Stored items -
·····
-- ==== Sys2Proof/Laws/HostProgram.lean ====
section
/-! SUPPORT. What one command of a host program does, how the parts of a host program follow one another, and the ports of
several instances. -/

namespace Sys2Proof.Machine

@[simp] theorem HostRun.andThen_done {α β : Type} (a : α) (s : State) (k : α → State → HostRun β) :
    (HostRun.done a s).andThen k = k a s := rfl
@[simp] theorem HostRun.andThen_failed {α β : Type} (f : HostFailure) (s : State) (k : α → State → HostRun β) :
    (HostRun.failed f s : HostRun α).andThen k = .failed f s := rfl
@[simp] theorem HostRun.andThen_cancelled {α β : Type} (s : State) (k : α → State → HostRun β) :
    (HostRun.cancelled s : HostRun α).andThen k = .cancelled s := rfl
@[simp] theorem HostRun.andThen_refused {α β : Type} (r : Refusal) (s : State) (k : α → State → HostRun β) :
    (HostRun.refused r s : HostRun α).andThen k = .refused r s := rfl

/-- OK is the only status with code 0x00. -/
theorem StatusCode.code_eq_zero {c : StatusCode} : c.code = 0x00 ↔ c = .ok := by cases c <;> decide

/-- A command whose word decodes to it goes to `exec`. -/
theorem commandPort_of_decode {w : Word} {i : Instr} (h : decode w = .ok i) (s : State) : commandPort w s = exec i s := by
  unfold commandPort; rw [h]

/-- A refused word. -/
theorem commandPort_of_error {w : Word} {e : Illegal} (h : decode w = .error e) (s : State) :
    commandPort w s = .next (illegalCommand s) := by
  unfold commandPort; rw [h]

section advance
variable (s : State)
@[simp] theorem advanceHost_status : (advanceHost s).status = s.status := rfl
@[simp] theorem advanceHost_result : (advanceHost s).result = s.result := rfl
@[simp] theorem advanceHost_rstcls : (advanceHost s).rstcls = s.rstcls := rfl
@[simp] theorem advanceHost_linkOpen : (advanceHost s).linkOpen = s.linkOpen := rfl
@[simp] theorem advanceHost_busReady : (advanceHost s).busReady = s.busReady := rfl
@[simp] theorem advanceHost_baudSel : (advanceHost s).baudSel = s.baudSel := rfl
@[simp] theorem advanceHost_lastDev : (advanceHost s).lastDev = s.lastDev := rfl
@[simp] theorem advanceHost_lastDisc : (advanceHost s).lastDisc = s.lastDisc := rfl
@[simp] theorem advanceHost_rom : (advanceHost s).rom = s.rom := rfl
@[simp] theorem advanceHost_srom : (advanceHost s).srom = s.srom := rfl
@[simp] theorem advanceHost_trace : (advanceHost s).trace = s.trace := rfl
@[simp] theorem advanceHost_env : (advanceHost s).env = s.env := rfl
@[simp] theorem advanceHost_answersTo (fs : List FrameAsk) : (advanceHost s).answersTo fs = s.answersTo fs := rfl
end advance

/-- An answered event changes neither of the parameters P_WIRED_AND and P_PORT_PATH. -/
@[simp] theorem Env.afterEvent_portPath (e : Env) (v : Event) : (e.afterEvent v).portPath = e.portPath := by
  cases v with
  | frame baud t o => exact Env.nextEcho_portPath _ _ _ _
  | opened a => simp only [Env.afterEvent]; split <;> rfl
  | closed => rfl
@[simp] theorem Env.afterEvent_wiredAnd (e : Env) (v : Event) : (e.afterEvent v).wiredAnd = e.wiredAnd := by
  cases v with
  | frame baud t o => exact Env.nextEcho_wiredAnd _ _ _ _
  | opened a => simp only [Env.afterEvent]; split <;> rfl
  | closed => rfl

@[simp] theorem resetOn_portPath (path : String) : (resetOn path).env.portPath = path := rfl

/-- Instances right after reset serve distinct ports exactly when their paths are distinct (00_scope.md R8). -/
theorem distinctPorts_instancesOn (paths : List String) : DistinctPorts (instancesOn paths) ↔ paths.Nodup := by
  unfold DistinctPorts instancesOn
  rw [List.map_map, show ((fun s : State => s.env.portPath) ∘ resetOn) = id from rfl, List.map_id]

end Sys2Proof.Machine
end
·····
WORK ORDER - The data must be output in full, exactly as given.

FINISHED EXERCISE -
-- ==== Sys2Proof/Laws/HostProgram.lean ====
section
/-! SUPPORT. What one command of a host program does, how the parts of a host program follow one another, and the ports of
several instances. -/

namespace Sys2Proof.Machine

@[simp] theorem HostRun.andThen_done {α β : Type} (a : α) (s : State) (k : α → State → HostRun β) :
    (HostRun.done a s).andThen k = k a s := rfl
@[simp] theorem HostRun.andThen_failed {α β : Type} (f : HostFailure) (s : State) (k : α → State → HostRun β) :
    (HostRun.failed f s : HostRun α).andThen k = .failed f s := rfl
@[simp] theorem HostRun.andThen_cancelled {α β : Type} (s : State) (k : α → State → HostRun β) :
    (HostRun.cancelled s : HostRun α).andThen k = .cancelled s := rfl
@[simp] theorem HostRun.andThen_refused {α β : Type} (r : Refusal) (s : State) (k : α → State → HostRun β) :
    (HostRun.refused r s : HostRun α).andThen k = .refused r s := rfl

/-- OK is the only status with code 0x00. -/
theorem StatusCode.code_eq_zero {c : StatusCode} : c.code = 0x00 ↔ c = .ok := by cases c <;> decide

/-- A command whose word decodes to it goes to `exec`. -/
theorem commandPort_of_decode {w : Word} {i : Instr} (h : decode w = .ok i) (s : State) : commandPort w s = exec i s := by
  unfold commandPort; rw [h]

/-- A refused word. -/
theorem commandPort_of_error {w : Word} {e : Illegal} (h : decode w = .error e) (s : State) :
    commandPort w s = .next (illegalCommand s) := by
  unfold commandPort; rw [h]

section advance
variable (s : State)
@[simp] theorem advanceHost_status : (advanceHost s).status = s.status := rfl
@[simp] theorem advanceHost_result : (advanceHost s).result = s.result := rfl
@[simp] theorem advanceHost_rstcls : (advanceHost s).rstcls = s.rstcls := rfl
@[simp] theorem advanceHost_linkOpen : (advanceHost s).linkOpen = s.linkOpen := rfl
@[simp] theorem advanceHost_busReady : (advanceHost s).busReady = s.busReady := rfl
@[simp] theorem advanceHost_baudSel : (advanceHost s).baudSel = s.baudSel := rfl
@[simp] theorem advanceHost_lastDev : (advanceHost s).lastDev = s.lastDev := rfl
@[simp] theorem advanceHost_lastDisc : (advanceHost s).lastDisc = s.lastDisc := rfl
@[simp] theorem advanceHost_rom : (advanceHost s).rom = s.rom := rfl
@[simp] theorem advanceHost_srom : (advanceHost s).srom = s.srom := rfl
@[simp] theorem advanceHost_trace : (advanceHost s).trace = s.trace := rfl
@[simp] theorem advanceHost_env : (advanceHost s).env = s.env := rfl
@[simp] theorem advanceHost_answersTo (fs : List FrameAsk) : (advanceHost s).answersTo fs = s.answersTo fs := rfl
end advance

/-- An answered event changes neither of the parameters P_WIRED_AND and P_PORT_PATH. -/
@[simp] theorem Env.afterEvent_portPath (e : Env) (v : Event) : (e.afterEvent v).portPath = e.portPath := by
  cases v with
  | frame baud t o => exact Env.nextEcho_portPath _ _ _ _
  | opened a => simp only [Env.afterEvent]; split <;> rfl
  | closed => rfl
@[simp] theorem Env.afterEvent_wiredAnd (e : Env) (v : Event) : (e.afterEvent v).wiredAnd = e.wiredAnd := by
  cases v with
  | frame baud t o => exact Env.nextEcho_wiredAnd _ _ _ _
  | opened a => simp only [Env.afterEvent]; split <;> rfl
  | closed => rfl

@[simp] theorem resetOn_portPath (path : String) : (resetOn path).env.portPath = path := rfl

/-- Instances right after reset serve distinct ports exactly when their paths are distinct (00_scope.md R8). -/
theorem distinctPorts_instancesOn (paths : List String) : DistinctPorts (instancesOn paths) ↔ paths.Nodup := by
  unfold DistinctPorts instancesOn
  rw [List.map_map, show ((fun s : State => s.env.portPath) ∘ resetOn) = id from rfl, List.map_id]

end Sys2Proof.Machine
end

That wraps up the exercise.